Companies improve product quality and customer satisfaction, reduce warranty and inventory costs

SINGAPORE . – Manufacturers in Asia Pacific, while coping with dramatic declines in exports, are poised to ride improving regional economic developments into 2010 with software from SAS, the leader in business analytics. In October, SAS will release enhanced versions of software specifically targeted at the evolving needs of global manufacturers: SAS® Warranty Analysis and SAS® Service Parts Optimization enable manufacturers, distributors, retailers and those involved in aftermarket parts and maintenance to adjust and optimize operations at any stage before, and even after, a product reaches customers.

The economic crisis presents both opportunities and challenges. To thrive, manufacturers must lower costs, use resources more effectively, and make faster and smarter business decisions. Successful manufacturers such as steel giants POSCO in Korea and BaoSteel in China, carmaker Shanghai GM in China, and high-tech developer Wistron Corp. in Taiwan rely on SAS business analytics. SAS helps them maintain high product quality, forecast demand, reduce costs, cut waste, improve margins and competitiveness, and enhance operational efficiency.

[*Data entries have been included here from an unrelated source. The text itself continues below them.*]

-- ==== Sys2Proof/Machine/Flags.lean ====
section
/-! DEFINITION. The flags and result codes: their numbers, `ERRS`, and the words `STATUS` and `INSR`
(10_state.md R29 to R32, R36, R40, R41; 60_exceptions.md R210). -/

namespace Sys2Proof.Machine

open Sys2Proof

/-- The number of an error code (R210). -/
def ErrCode.num : ErrCode → Nat
  | .config => 1
  | .illegal => 2
  | .ovf => 3
  | .empty => 4
  | .len => 5
  | .range => 6
  | .lookup => 7

/-- `LASTERR` as its 4 bits (R30). -/
def ResultCode.bits : ResultCode → BitVec 4
  | .ok => 0
  | .err c => BitVec.ofNat 4 c.num

/-- `ERRS[c]` (R31). -/
def Errs.get (e : Errs) : ErrCode → Bool
  | .config => e.config
  | .illegal => e.illegal
  | .ovf => e.ovf
  | .empty => e.empty
  | .len => e.len
  | .range => e.range
  | .lookup => e.lookup

/-- `ERRS[c] <- 1` (R211). -/
def Errs.set (e : Errs) : ErrCode → Errs
  | .config => { e with config := true }
  | .illegal => { e with illegal := true }
  | .ovf => { e with ovf := true }
  | .empty => { e with empty := true }
  | .len => { e with len := true }
  | .range => { e with range := true }
  | .lookup => { e with lookup := true }

/-- `ERRS` as the 7 bits 15:9 of `STATUS`: bit 8+c of `STATUS` is `ERRS[c]` (R41). -/
def Errs.bits (e : Errs) : BitVec 7 :=
  BitVec.ofBool e.lookup ++ BitVec.ofBool e.range ++ BitVec.ofBool e.len ++ BitVec.ofBool e.empty ++
    BitVec.ofBool e.ovf ++ BitVec.ofBool e.illegal ++ BitVec.ofBool e.config

/-- `STATUS` (R41), field by field from bit 31 down: reserved, ERRS, reserved, CSVALID, TOKOVF, ENTOVF, CFGERR,
LASTERR. -/
def statusWord (s : State) : Word :=
  0#16 ++ s.errs.bits ++ 0#1 ++ BitVec.ofBool s.csValid ++ BitVec.ofBool s.tokOvf ++ BitVec.ofBool s.entOvf ++
    BitVec.ofBool s.cfgErr ++ s.lastErr.bits

/-- `INSR.KIND` as its 2 bits (R29). -/
def InspectKind.bits : InspectKind → BitVec 2
  | .noResult => 0
  | .binary => 1
  | .word => 2

/-- The word read at register number 0x007 (R40): INDEX in bits 10:0, KIND in bits 17:16, all others 0. -/
def insrWord (r : Insr) : Word := 0#14 ++ r.kind.bits ++ 0#5 ++ r.index

end Sys2Proof.Machine
end

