-- ==== Sys2Proof/Machine/Rom.lean ====
section
/-! DEFINITION. The word-ROM commands (30_encoding.md R82): `DERIVE`, `LOOKUP`, `INSPECT`. -/

namespace Sys2Proof.Machine

open Sys2Proof

/-- The writes of a successful `DERIVE` (43_wordlist_derive.md R181): the hash part of `CSUM`, then `IDX` and the
mnemonic in `OBUF`. -/
def State.writeMnemonic (s : State) : State :=
  (s.writeHash.writeIdx (deriveIndices s.ent)).writeObuf (joinWords s.params (deriveIndices s.ent))

/-- `DERIVE` (R181). -/
def execDerive (s : State) : Outcome := .next (s.ifDerivable fun s => s.writeMnemonic.ok)

/-- `LOOKUP imm11` (R176). -/
def execLookup (imm11 : BitVec 11) (s : State) : Outcome := .next (s.writeObuf (wordOperand s.params imm11)).ok

/-- The verdict on a binary token t (44_inspect.md R195): at most 11 characters, then the word at its index. -/
def State.inspectBinary (t : Bytes) (s : State) : State :=
  if t.length > 11 then s.inspectFail .range
  else s.inspectHit .binary (literalIndex t) (romWord s.params (literalIndex t))

/-- The verdict on a word token t (R195): lowercased and trimmed, then the least matching index. -/
def State.inspectWord (t : Bytes) (s : State) : State :=
  match findWord s.params (trimSpace (toLowerAscii t)) with
  | some i => s.inspectHit .word (BitVec.ofNat 11 i) (bin11 (BitVec.ofNat 11 i))
  | none => s.inspectFail .lookup

/-- The effect of `INSPECT` (R195): the token is always consumed; an overflowed token gets no verdict. -/
def State.inspectToken (s : State) : State :=
  if s.tokOvf then s.consumeTok.inspectFail .ovf
  else
    match classifyToken s.tok with
    | .binaryToken => s.consumeTok.inspectBinary s.tok
    | .wordToken => s.consumeTok.inspectWord s.tok

/-- `INSPECT` (R195). -/
def execInspect (s : State) : Outcome := .next s.inspectToken

end Sys2Proof.Machine
end

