-- ==== Sys2Proof/Certificates/Slice0/Obligations.lean ====
section
/-! DEFINITION. The statements about the model, from the spec's numbered rules. Most effects are given as the whole
next state, `{ s with … }`: every field such a record does not name is unchanged, which is the command's frame. -/

namespace Sys2Proof.Spec

open Sys2Proof Sys2Proof.Machine

/-- Written as the word w in `CMD`, the command i is executed, unless the block is in the CFGERR state, where the word
fails with `ERR_CONFIG` and changes nothing else (30_encoding.md R70; the Encoding and Errors lines of a command's
rule). That the host's accesses stand in State as a list is the model's (log 2). -/
def IssuedAs (w : Word) (i : Instr) : Prop :=
  ∀ (s : State) (rest : List HostAccess), s.host = .write 0x010 w :: rest →
    step s =
      if s.cfgErr then
        .next { s with host := rest, lastErr := .err .config, errs := { s.errs with config := true } }
      else exec i { s with host := rest }

/-- The number a text of binary digits writes, read from the left (44_inspect.md R194). -/
def literalValue (t : Bytes) : Nat := t.foldl (fun v c => 2 * v + if c = 0x31 then 1 else 0) 0

/-- The block's own state: the host agent's side left out (10_state.md R35). -/
def blockOf (s : State) : State := { s with host := [], received := [] }

/-- The entropy buffer holds nothing `CSUM` and `DERIVE` accept: the code they report then, in the order of
60_exceptions.md R215. -/
def hashRefusal (s : State) : Option ErrCode :=
  if s.entOvf then some .ovf
  else if s.ent.length = 0 then some .empty
  else if s.ent.length % 32 ≠ 0 then some .len
  else none

/-- The first n/32 bits of the SHA-256 hash of the entropy bytes, the most significant bit of hash byte 0 first
(42_sha256_checksum.md R153). -/
def leadingHashBits (s : Bits) : Bits := (bytesToBits (sha256 (bitsToBytes s)).bytes).take (s.length / 32)

end Sys2Proof.Spec

open Sys2Proof Sys2Proof.Machine Sys2Proof.Spec

/-! ## Reset, registers, flags -/

/-- 10_state.md R45: every element of the reset state, for every ROM image, and what every register then reads. -/
def Obligations.ResetStateOfEveryRomImage : Prop :=
  ∀ p : Params,
    let s := State.resetWith p
    let bad : Bool := p.wordlist.length != 2048
    s.params = p ∧ s.ent = [] ∧ s.entOvf = false ∧ s.tok = [] ∧ s.tokOvf = false ∧
    s.digest.words = List.replicate 8 0 ∧ s.cs = 0 ∧ s.csLen = 0 ∧ s.csValid = false ∧
    s.idx = [] ∧ s.obuf = [] ∧ s.insr.kind = .noResult ∧ s.insr.index = 0 ∧
    s.cfgErr = bad ∧ s.lastErr = (if bad then .err .config else .ok) ∧
    (∀ c, s.errs.get c = (bad && c == .config)) ∧
    regRead s 0x000 = (if bad then 0x00000211 else 0x00000000) ∧
    ∀ n : RegNum, n ≠ 0x000 → regRead s n = 0

/-- The register map of 10_state.md R40 in every legal state, number by number, INSR.KIND by R29's numbers; a read changes
nothing of the block and a write to any number but 0x010 is ignored. (`zext_32(TOKLEN)` requires a length below 2^32,
00_scope.md R8; what a longer token's length reads as is a free value of the model, log 16. That the host's accesses and
what it has read stand in State is the model's, log 2.) -/
def Obligations.RegisterMapReadsAsTabulated : Prop :=
  (∀ s : State, Legal s →
    regRead s 0x000 = statusWord s ∧
    (regRead s 0x001).toNat = s.ent.length ∧ (regRead s 0x002).toNat = s.csLen ∧ (regRead s 0x003).toNat = s.cs ∧
    (regRead s 0x004).toNat = s.idx.length ∧ (regRead s 0x005).toNat = s.obuf.length ∧
    (s.tok.length < 2 ^ 32 → (regRead s 0x006).toNat = s.tok.length) ∧
    (regRead s 0x007).extractLsb' 0 11 = s.insr.index ∧
    (regRead s 0x007).extractLsb' 16 2 =
      (match s.insr.kind with | .noResult => 0 | .binary => 1 | .word => 2) ∧
    (regRead s 0x007).extractLsb' 11 5 = 0 ∧ (regRead s 0x007).extractLsb' 18 14 = 0 ∧
    (∀ j < 8, some (regRead s (BitVec.ofNat 12 (0x008 + j))) = s.digest.words[j]?) ∧
    regRead s 0x010 = 0 ∧
    (∀ k < s.params.nidxMax, (regRead s (BitVec.ofNat 12 (0x040 + k))).toNat =
      if h : k < s.idx.length then s.idx[k].toNat else 0) ∧
    (∀ i < s.params.obufSize, (regRead s (BitVec.ofNat 12 (0x100 + i))).toNat =
      if h : i < s.obuf.length then s.obuf[i].toNat else 0) ∧
    ∀ n : RegNum, (0x010 < n.toNat ∧ n.toNat < 0x040) ∨ (0x040 + s.params.nidxMax ≤ n.toNat ∧ n.toNat < 0x100) ∨
      0x100 + s.params.obufSize ≤ n.toNat → regRead s n = 0) ∧
  (∀ (s : State) (n : RegNum) (rest : List HostAccess), s.host = .read n :: rest →
    step s = .next { s with host := rest, received := regRead s n :: s.received }) ∧
  ∀ (s : State) (n : RegNum) (w : Word) (rest : List HostAccess), n ≠ 0x010 → s.host = .write n w :: rest →
    step s = .next { s with host := rest }

/-- The fields of `STATUS` (10_state.md R41), bit by bit, in every state, and the whole word at reset. -/
def Obligations.StatusFieldsStandWhereTabulated : Prop :=
  (∀ s : State,
    (statusWord s).extractLsb' 0 4 = s.lastErr.bits ∧ (statusWord s).getLsbD 4 = s.cfgErr ∧
    (statusWord s).getLsbD 5 = s.entOvf ∧ (statusWord s).getLsbD 6 = s.tokOvf ∧
    (statusWord s).getLsbD 7 = s.csValid ∧ (statusWord s).getLsbD 8 = false ∧
    (∀ c : ErrCode, (statusWord s).getLsbD (8 + c.num) = s.errs.get c) ∧
    (statusWord s).extractLsb' 16 16 = 0) ∧
  ∀ p : Params, statusWord (State.resetWith p) =
    if p.wordlist.length = 2048 then 0x00000000 else 0x00000211

/-- The result codes (60_exceptions.md R210): `LASTERR` reads the tabulated number, so no code above 7. The kinds of `INSR`
(10_state.md R29): no result 0, binary path 1, word path 2, never 3. -/
def Obligations.CodesAndKindsAreNumberedAsTabulated : Prop :=
  ResultCode.bits .ok = 0 ∧ ResultCode.bits (.err .config) = 1 ∧ ResultCode.bits (.err .illegal) = 2 ∧
  ResultCode.bits (.err .ovf) = 3 ∧ ResultCode.bits (.err .empty) = 4 ∧ ResultCode.bits (.err .len) = 5 ∧
  ResultCode.bits (.err .range) = 6 ∧ ResultCode.bits (.err .lookup) = 7 ∧
  (∀ r : ResultCode, r.bits.toNat ≤ 7) ∧
  InspectKind.bits .noResult = 0 ∧ InspectKind.bits .binary = 1 ∧ InspectKind.bits .word = 2 ∧
  ∀ k : InspectKind, k.bits ≠ 3

/-! ## Encoding -/

/-- 30_encoding.md R71 to R76: the decoder and the encoder are inverse, with every operand at every value: a word
decodes to a command exactly when it is the command's word. -/
def Obligations.DecodeAndEncodeAreInverse : Prop :=
  ∀ (w : Word) (i : Instr), decode w = .ok i ↔ encode i = w

/-- 30_encoding.md R78: for every word, a legal one is matched by its own row of the table and by no other, an illegal
one by none. -/
def Obligations.ExactlyOneRowMatchesLegalWord : Prop :=
  ∀ w : Word, (opcodeTable.filter fun r => w &&& r.mask == r.matchBits).map TableRow.mnemonic =
    match decode w with
    | .ok i => [i.mnemonic]
    | .error _ => []

/-- 30_encoding.md R78's count: 2822 words are legal. -/
def Obligations.LegalWordsNumber2822 : Prop :=
  ∃ L : List Word, L.Nodup ∧ L.length = 2822 ∧ ∀ w : Word, w ∈ L ↔ ∃ i, decode w = .ok i

/-- 30_encoding.md R77: a word that no row of R76 matches has an unassigned opcode or a reserved bit set, and the
other way round; written to `CMD` it fails with `ERR_ILLEGAL` and changes nothing else. -/
def Obligations.IllegalWordFailsAndChangesNothing : Prop :=
  (∀ w : Word, (∀ r ∈ opcodeTable, w &&& r.mask ≠ r.matchBits) ↔
    w.extractLsb' 24 8 ∉ [0x01#8, 0x10#8, 0x11#8, 0x12#8, 0x20#8, 0x21#8, 0x30#8, 0x31#8, 0x40#8, 0x41#8] ∨
    (w.extractLsb' 24 8 ∈ [0x01#8, 0x20#8, 0x21#8, 0x30#8, 0x31#8, 0x41#8] ∧ w.extractLsb' 0 24 ≠ 0) ∨
    (w.extractLsb' 24 8 ∈ [0x10#8, 0x11#8, 0x12#8] ∧ w.extractLsb' 8 16 ≠ 0) ∨
    (w.extractLsb' 24 8 = 0x40#8 ∧ w.extractLsb' 11 13 ≠ 0)) ∧
  (∀ r ∈ opcodeTable, (0x00000000 : Word) &&& r.mask ≠ r.matchBits ∧ (0xFFFFFFFF : Word) &&& r.mask ≠ r.matchBits) ∧
  ∀ (s : State) (w : Word) (rest : List HostAccess), s.cfgErr = false → s.host = .write 0x010 w :: rest →
    (∀ r ∈ opcodeTable, w &&& r.mask ≠ r.matchBits) →
    step s = .next { s with host := rest, lastErr := .err .illegal, errs := { s.errs with illegal := true } }

/-- The fifteen example words of 30_encoding.md R81, written out, and its seven illegal ones. -/
def Obligations.ExampleWordsDecodeAsListed : Prop :=
  decode 0x01000000 = .ok .clr ∧ decode 0x100000A5 = .ok (.pushb 0xA5) ∧ decode 0x11000030 = .ok (.pusht 0x30) ∧
  decode 0x11000031 = .ok (.pusht 0x31) ∧ decode 0x11000020 = .ok (.pusht 0x20) ∧ decode 0x1100000A = .ok (.pusht 0x0A) ∧
  decode 0x1200007A = .ok (.pushk 0x7A) ∧ decode 0x20000000 = .ok .pack ∧ decode 0x21000000 = .ok .serial ∧
  decode 0x30000000 = .ok .csum ∧ decode 0x31000000 = .ok .derive ∧ decode 0x40000000 = .ok (.lookup 0) ∧
  decode 0x40000005 = .ok (.lookup 5) ∧ decode 0x400007FF = .ok (.lookup 2047) ∧ decode 0x41000000 = .ok .inspect ∧
  ∀ w ∈ [0x00000000#32, 0x01000001#32, 0x10000100#32, 0x40000800#32, 0x02000000#32, 0x42000000#32, 0xFFFFFFFF#32],
    ∀ i, decode w ≠ .ok i

/-- 30_encoding.md R79, R75: every command is the one its notation assembles to, every well-formed notation is some
command's, and the word is `opcode << 24 | imm`. -/
def Obligations.AssemblerNotationRoundTrips : Prop :=
  (∀ i : Instr, i.wellFormed = true ∧ assemble i.source = some i) ∧
  (∀ c : Source, c.wellFormed = true ↔ ∃ i, assemble c = some i ∧ i.source = c) ∧
  ∀ i : Instr, (encode i).toNat = i.opcode.toNat * 2 ^ 24 + i.immediate.getD 0

/-! ## The step -/

/-- 30_encoding.md R70: `CmdWrite(w)` in its order. In the CFGERR state the word fails with `ERR_CONFIG`; otherwise an
illegal word fails with `ERR_ILLEGAL`; otherwise the step is the execution of the decoded command, the host having
issued it. -/
def Obligations.StepExecutesTheDecodedCommand : Prop :=
  ∀ (s : State) (w : Word) (rest : List HostAccess), s.host = .write 0x010 w :: rest →
    (s.cfgErr = true → step s =
      .next { s with host := rest, lastErr := .err .config, errs := { s.errs with config := true } }) ∧
    (∀ e, s.cfgErr = false → decode w = .error e → step s =
      .next { s with host := rest, lastErr := .err .illegal, errs := { s.errs with illegal := true } }) ∧
    (∀ i, s.cfgErr = false → decode w = .ok i → step s = exec i { s with host := rest })

/-- 70_reset_and_hazards.md R252: no step stops, and a finite sequence of host accesses always reaches its end. (That
a step with no access left changes nothing is the model's, log 3.) -/
def Obligations.EverySequenceReachesItsEnd : Prop :=
  (∀ s : State, ∃ t, step s = .next t) ∧
  (∀ s : State, s.host = [] → step s = .next s) ∧
  ∀ s : State, ∃ t, run s.host.length s = .next t ∧ t.host = []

One of the world’s largest steel producers, Korea’s POSCO uses SAS analytics to enhance its quality efforts. “Only SAS and its analytics empowered us to discover fundamentally new insights into our physical processes,” said Ill-Chul Shin, Manager and Master Black Belt at POSCO’s Six Sigma Academy. “The end result was that we could decrease the scrap ratio from 15 to 1.5 percent, giving us a US$150,000 return on investment from this part of the process alone.” In 2004, POSCO invested US$35 million in its Six Sigma implementation. In return, POSCO has realized nearly US$450 million in savings. “SAS has directly contributed an ROI of US$14 million on Six Sigma projects and an additional US$1.5 million on other projects, said Shin. Those savings help POSCO remain viable, and help it pass along savings to its wholesalers and distributors.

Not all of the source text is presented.